L’aîné fut donc ce qu’on appelle un enfant non désiré, du moins
chronologiquement parlant. Pourtant, il n’en fut pas moins aimé, à
l’excès même, surtout de la part de sa mère, sûrement une manière pour
elle d’épargner à son enfant l’histoire de sa conception accidentée et
toute répercussion psychologique que celle-ci pouvait receler. Pas une
seconde, elle manquait de lui prouver son affection inconditionnelle. A
l’âge de quatre ans déjà, étouffant par cet amour, le gamin avait finit
par prendre sa mère en horreur et s’intéresser davantage à mon sujet,
moi le principal coupable de sa conception peu catholique. Certes,
j’étais tendre envers lui mais c’était tout. Sa compagnie m’indisposait
car, comme lui, j’avais été un enfant non désiré. D’ailleurs, à ce
sujet, j’ai toujours pensé que l’aîné est un sale brouillon d’une
dissertation philosophique finalement hors sujet.
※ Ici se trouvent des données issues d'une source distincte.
-- ==== Sys2Proof/Syntax.lean ====
section
/-! DEFINITION. The commands and events of the package: one constructor for each row of the
spec's table, in the table's order. The operands are what the row's rules need to know of it. -/

namespace Sys2Proof

open Machine
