-- ==== Sys2Proof/Machine/Enc.lean ====
section
/-! DEFINITION. Feedback ports (chapter 08). -/

namespace Sys2Proof.Machine

def Die.enc (d : Die) (k : Nat) : Enc := (d.encs[k]?).getD {}

def Die.updEnc (k : Nat) (f : Enc → Enc) (d : Die) : Die :=
  { d with encs := d.encs.setIfInBounds k (f (d.enc k)) }

def Die.uidEnc (d : Die) (k : Nat) : W16 := d.uid 10 k

/-- The level of an input of a port: an unused ball reads inactive, low (R253, R627). -/
def Die.encRaw (d : Die) (k : Nat) (ch : Fin 3) : Bool :=
  bit ((d.encPins[k]?).getD 0) ch && d.ballUsed (.encIn k ch)

def Enc.bump (i : Fin 6) (x : Enc) : Enc := { x with cnt := vupd x.cnt i satInc }

def Enc.isInc (x : Enc) : Bool := x.cfg.mode = 1

/-! Faults (R284, R285) -/

/-- The speed history starts anew (R276). The direction of the last edge stays: a reversal against it still counts
(R261). -/
def Enc.forgetEdges (x : Enc) : Enc :=
  { x with edges := 0, edgesNow := 0, revNow := false, window := none, method := false, revFirst := false }

/-- Neither the revolution in progress nor the one that starts at the next index event is compared (R263). The
count at the last index event stays: R262 forms D at every second event (log entry 118). -/
def Enc.forgetIndex (x : Enc) : Enc := { x with idxFresh := true }

/-- An event that causes a fault: a port in RUN (or SYNC, where `sync`) enters FAULT (R284). -/
def Die.encFault (k : Nat) (cause : BitVec 2) (sync : Bool) (d : Die) : Die :=
  let x := d.enc k
  let d := d.updEnc k fun x => { x with faultCyc := some d.time.cyc }
  if x.state = .run || (sync && x.state = .sync) then
    (d.updEnc k fun x =>
      { (x.forgetEdges.forgetIndex) with state := .fault, cause := cause, prev := none, bad := 0 }
      ).log .warn (d.uidEnc k) 0x92
  else d

/-- CLR_FAULT takes effect, unless an event of this cycle causes a fault (R284, R285). -/
def Enc.clearFault (cyc : W32) (now : W32) (x : Enc) : Enc :=
  if x.state = .fault && x.faultCyc ≠ some cyc then
    if x.isInc then { (x.forgetEdges) with state := .run, cause := 0, speed := 0, still := true }
    else { x with state := .sync, cause := 0, prev := none, bad := 0, goodNs := now, emuOn := false }
  else x

/-! Incremental mode (R258-R264) -/

/-- The next level pair of R258 with A leading B. -/
def quadUp : Bool × Bool → Bool × Bool
  | (false, false) => (true, false)
  | (true, false) => (true, true)
  | (true, true) => (false, true)
  | (false, true) => (false, false)

/-- A count edge in a direction at time `now`, tick `at'` (R258, R261, R276). -/
def Enc.countEdge (now : W32) (at' : Nat) (neg : Bool) (x : Enc) : Enc :=
  let rev := x.hasDir && (x.dir != neg)
  let dt := now - x.edgeNs
  let long := x.edges = 0 || decide (x.act.tStop.toNat * 1000 ≤ dt.toNat)
  let y := if rev then x.bump 5 else x
  { y with count := if neg then x.count - 1 else x.count + 1, dir := neg, hasDir := true,
           edges := if long then 1 else x.edges + 1, interval := dt, edgeNs := now, edgeAt := at', revFirst := rev,
           edgesNow := x.edgesNow + 1, revNow := x.revNow || rev,
           revRev := x.revRev || (rev && x.revPend.isSome), revPend := if rev then some now else x.revPend }

/-- ENC_COUNT_EDGE (R258, R259): the filtered levels become `a` and `b`. -/
def Die.encEdge (k : Nat) (a b : Bool) (d : Die) : Die :=
  let x := d.enc k
  if x.state = .off || !x.isInc || (a = x.a && b = x.b) then d
  else
    let put (y : Enc) : Enc := { y with a := a, b := b }
    if a ≠ x.a && b ≠ x.b then
      (d.updEnc k fun x => { (put (x.bump 1)) with quadErr := true, quadSince := true }
        ).logOnce x.quadErr .warn (d.uidEnc k) 0x90
    else d.updEnc k fun x => put (x.countEdge d.time.ns d.time.per (quadUp (x.a, x.b) ≠ (a, b)))

/-- The index check of R262 and R263 for a revolution that ends with D. -/
def Die.indexCheck (k : Nat) (dd : W32) (d : Die) : Die :=
  let x := d.enc k
  let err := ((dd.toInt.natAbs : Int) - 4 * x.act.lines.toNat).natAbs
  if x.act.tol.toNat < err then
    let d := (d.updEnc k fun x => { (x.bump 3) with mismatch := true }
      ).logOnce x.mismatch .warn (d.uidEnc k) 0x91
    if x.cfg.idxFault then d.encFault k 3 false else d
  else d

/-- A write of ENC_CNT_SET acts in this sample: it waits, and the strobe of this cycle is due (R285). -/
def Die.encSetting (d : Die) (k : Nat) : Bool :=
  let x := d.enc k
  x.setTo.isSome && d.time.cycRun && x.entryCyc ≠ some d.time.cyc &&
    decide (0 ≤ diff32 d.time.ns (d.time.start + BitVec.ofNat 32 (x.cfg.sampleOfs.toNat * 16)))

/-- ENC_INDEX (R260, R262, R263, R285): a rising filtered edge of I. -/
def Die.encIndex (k : Nat) (d : Die) : Die :=
  let x := d.enc k
  if x.state = .off || !x.isInc || (x.cfg.idxGate && !(x.a && x.b)) then d
  else
    let now := d.time.ns
    let set := d.encSetting k
    let count := if set then x.setTo.getD 0 else x.count
    let has := x.revRev || (match x.revPend with | some t => t ≠ now | none => false)
    let put := d.updEnc k fun x =>
      { x with idxPos := count, idxSeen := true, idxSince := true, idxLast := some count,
               idxFirst := x.idxLast.isNone || x.idxFresh || set, idxFresh := false, revRev := false,
               revPend := x.revPend.filter (fun t => t = now), idxNs := some now }
    match x.idxLast with
    | none => put
    | some last =>
      let d := put.updEnc k fun x => { x with idxDiff := count - last }
      if x.act.lines = 0 || has || x.idxFirst || x.idxFresh || set then d else d.indexCheck k (count - last)

/-! Input filter (R257) -/

/-- A pin of a port takes a level: the same for both dies (R255). Only an INC port counts edges; the frames of a
serial port come as sampled words (log entry 46). -/
def Die.encSee (k : Nat) (ch : Fin 3) (level : Bool) (d : Die) : Die :=
  let was := d.encRaw k ch
  let pins := (d.encPins[k]?).getD 0
  let d := { d with encPins := d.encPins.setIfInBounds k (putBit3 ch level pins) }
  let x := d.enc k
  if x.state = .off || !x.isInc || d.encRaw k ch = was then d
  else d.updEnc k fun x => { x with pend := feedInput x.cfg.filt.toNat d.time.per d.time.ns ch level x.pend }

/-- The level of a channel after the changes that are due. -/
def levelAfter (es : List InEdge) (ch : Fin 3) (was : Bool) : Bool :=
  match (es.filter (·.ch = ch)).getLast? with | some e => e.level | none => was

/-- The filtered levels of a port follow what is due at this tick: the count edge before the index event (R257,
R260). -/
def Die.encFiltered (k : Nat) (d : Die) : Die :=
  let x := d.enc k
  let es := x.pend.filter fun e => decide (e.due ≤ d.time.per)
  if es.isEmpty then d
  else
    let up := levelAfter es 2 x.i
    let d := d.updEnc k fun x =>
      { x with pend := x.pend.filter (fun e => !decide (e.due ≤ d.time.per)), i := up }
    let d := d.encEdge k (levelAfter es 0 x.a) (levelAfter es 1 x.b)
    if up && !x.i then d.encIndex k else d

/-- Every input change under way on a die. -/
def Die.pending (d : Die) : List InEdge := d.encs.toList.flatMap (·.pend) ++ d.capt.toList.flatMap (·.pend)

/-- The earliest tick at which a filtered level changes. -/
def Die.nextFiltered (d : Die) : Option Nat := (d.pending.map (·.due)).min?

/-- The filtered levels of every input follow what is due at this tick. -/
def Die.filtersDue (d : Die) : Die :=
  (List.finRange 8).foldl (fun d k => d.captFiltered k) ((List.range 16).foldl (fun d k => d.encFiltered k) d)

/-- The clock runs on by `n` ticks, and every filtered change of that time comes at its own tick (R257). `fuel`
is the number of changes under way. -/
def Die.runFilters : Nat → Nat → Die → Die
  | 0, n, d => d.elapse n
  | fuel + 1, n, d =>
    match d.nextFiltered with
    | none => d.elapse n
    | some t =>
      let m := t - d.time.per
      if m ≤ n then
        ((d.elapse m).filtersDue).runFilters fuel (n - m)
      else d.elapse n

/-- The die's own clock `n` ticks on; LIVE has been quiet for them unless it toggles (R473, R475). -/
def Die.aged (n : Nat) (d : Die) : Die :=
  { d with real := d.real + n, red := { d.red with quiet := if d.red.live then 0 else d.red.quiet + n } }

/-- `n` ticks of a die. -/
def Die.pass (n : Nat) (d : Die) : Die := (d.runFilters d.pending.length n).aged n

/-! The sample (R273-R279) -/

/-- The RX queue a port feeds (R274). -/
def Die.encQueue (d : Die) (k : Nat) : Option Nat :=
  d.findQueue fun q => q.cls = .rx && decide (bits q.prod 13 0 = bits (d.uidEnc k) 13 0)

/-- Word 3 of R274. -/
def Enc.word3 (x : Enc) (stat : Nat) : W32 :=
  BitVec.ofNat 32 (x.posHi.toNat + flag x.still 8 + flag x.quadSince 9 + flag x.idxSince 10 + flag x.method 11
    + stat * 2 ^ 12)

/-- An entry of the port is written now: the port runs, and on the duty die its queue has a credit; a standby
follows the entries of the duty die (R156, R255, R275, log entry 118). -/
def Die.encWrites (d : Die) (k : Nat) : Bool :=
  (d.enc k).state = .run && (!d.red.grant ||
    match d.encQueue k with
    | some q => (d.queue q).credit.isSome
    | none => false)

/-- The entry for the cycle in progress, written by the duty die for a port in RUN (R255, R274, R275). Bits 9 and
10 tell what came since the previous entry: a strobe that writes none keeps them. -/
def Die.encEntry (k stat : Nat) (d : Die) : Die :=
  let x := d.enc k
  let e := [x.pos, x.speed, x.time, x.word3 stat]
  let written := d.encWrites k
  let d := if d.red.grant && x.state = .run then
      match d.encQueue k with
      | some q => d.produce q (tgtOf d.time.cyc) true e
      | none => d
    else d
  d.updEnc k fun x => { (x.bump 0) with quadSince := x.quadSince && !written, idxSince := x.idxSince && !written,
                                        entryCyc := some d.time.cyc }

/-- A speed in Q25.6 rounded toward 0 (R276). A speed without a value (no time has passed) or beyond
the format is a free value (log entry 2). -/
def Die.encSpeed (d : Die) (num : Int) (dt : Int) : W32 × Die :=
  if dt ≤ 0 then (d.freeVal 32, d.useFree)
  else
    let v := Int.tdiv (num * 64 * 1000000000) dt
    if clampS 32 v = v then (BitVec.ofInt 32 v, d) else (d.freeVal 32, d.useFree)

/-- The count method at a strobe (R277). -/
def Enc.nextMethod (x : Enc) : Bool :=
  let n := x.act.switchN.toNat
  if x.revNow then false else if n ≤ x.edgesNow then true else x.method && decide (n ≤ 2 * x.edgesNow)

/-- The limit of R278 on a magnitude in Q25.6, by the time since the latest edge. -/
def decay (since : Int) (v : Int) : Int :=
  if since ≤ 0 then v
  else
    let lim := Int.tdiv (64 * 1000000000) since
    if lim < v.natAbs then (if v < 0 then -lim else lim) else v

/-- The whole time of which `r` are the low 32 bits in ns and which lasted `ticks` ticks of 4 ns: TIME_NS may have
wrapped in it. -/
def spanNs (r : W32) (ticks : Nat) : Nat := r.toNat + (4 * ticks + 2 ^ 31 - r.toNat) / 2 ^ 32 * 2 ^ 32

/-- Speed and STILL of a sample at time `now` (R276-R278). The count method with no edge before the previous
strobe has no window: the value is free (log entry 2). -/
def Die.incSpeed (k : Nat) (now : W32) (d : Die) : (W32 × Bool) × Die :=
  let x := d.enc k
  let since := diff32 now x.edgeNs
  let one : Int := if x.dir then -1 else 1
  if x.edges = 0 || decide ((x.act.tStop.toNat : Int) * 1000 ≤ since) || x.edges = 1 || x.revFirst then
    ((0, true), d)
  else
    let r := match x.method, x.window with
      | true, some w => d.encSpeed (x.count - w.2.1).toInt (spanNs (x.edgeNs - w.1) (x.edgeAt - w.2.2))
      | true, none => d.encSpeed one 0
      | false, _ => d.encSpeed one x.interval.toNat
    ((BitVec.ofInt 32 (decay since r.1.toInt), false), r.2)

/-- ENC_CNT_SET takes effect (R277, R285): an edge of the same sample counts on from the value written, an index
event of the same sample has latched it already; the window of the count method
moves with the count, which no edge changed. -/
def Enc.setCount (now v : W32) (x : Enc) : Enc :=
  let c := if x.edges ≠ 0 && x.edgeNs = now then (if x.dir then v - 1 else v + 1) else v
  let x := { x with count := c, setTo := none,
                    window := x.window.map fun (w : W32 × W32 × Nat) => (w.1, w.2.1 + (c - x.count), w.2.2) }
  if x.idxNs = some now && x.idxFirst then x else x.forgetIndex

/-- Commands held for the strobe (R256, R285, R287): ENC_CNT_SET, CLR_FAULT, CLR_CNT; what waits for the strobe
after moves up. -/
def Enc.applyHeld (cyc now : W32) (x : Enc) : Enc :=
  let x := match x.setTo with
    | none => x
    | some v => x.setCount now v
  let x := if x.clrCnt then { x with cnt := Vector.replicate 6 0, clrCnt := false } else x
  let x := if x.clrFault then { (x.clearFault cyc now) with clrFault := false } else x
  { x with setTo := x.later.setTo, clrFault := x.later.clrFault, clrCnt := x.later.clrCnt, later := {} }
« Je suis né par accident et je roule dans une BMW. » Cette phrase
pourrait être le onzième commandement, pensai-je, ou peut-être encore
une sorte de verset d’une secte matérialiste. Quoiqu’il en fût, quelque
chose au fond de moi me disait qu’il s’agirait plutôt du titre ou de la
phrase d’ouverture du roman que je n’avais pas encore écrit. Quand je
rentrai à la maison, je me hâtai d’écrire ma phrase sur mon cahier de
notes de peur que je ne l’oubliât.
« A table ! », fit Nina une première fois. Moi, j’étais affalé sur
mon fauteuil, absorbé à retourner ma phrase dans tous les sens, à
concevoir son contexte, son histoire. Au deuxième appel, « A table ! La
soupe se refroidit ! », je me levai brusquement comme extirpé d’un rêve
érotique ce qui me donna le tournis. Au moment où je marchais vers la
table, mon regard croisa celui de la Vierge Marie de cette icône
orthodoxe. Et ma deuxième phrase vit le jour. « Je suis né par accident
et je roule dans une BMW. Dieu n’existe pas. » Content de ma
trouvaille, je lâchais un imposant « A table les enfants ! » qui eut le
même impact qu’un rot d’un poisson rouge dans un aquarium.
Désormais, c’était évident; notre nid allait accueillir un quatrième visiteur : un roman.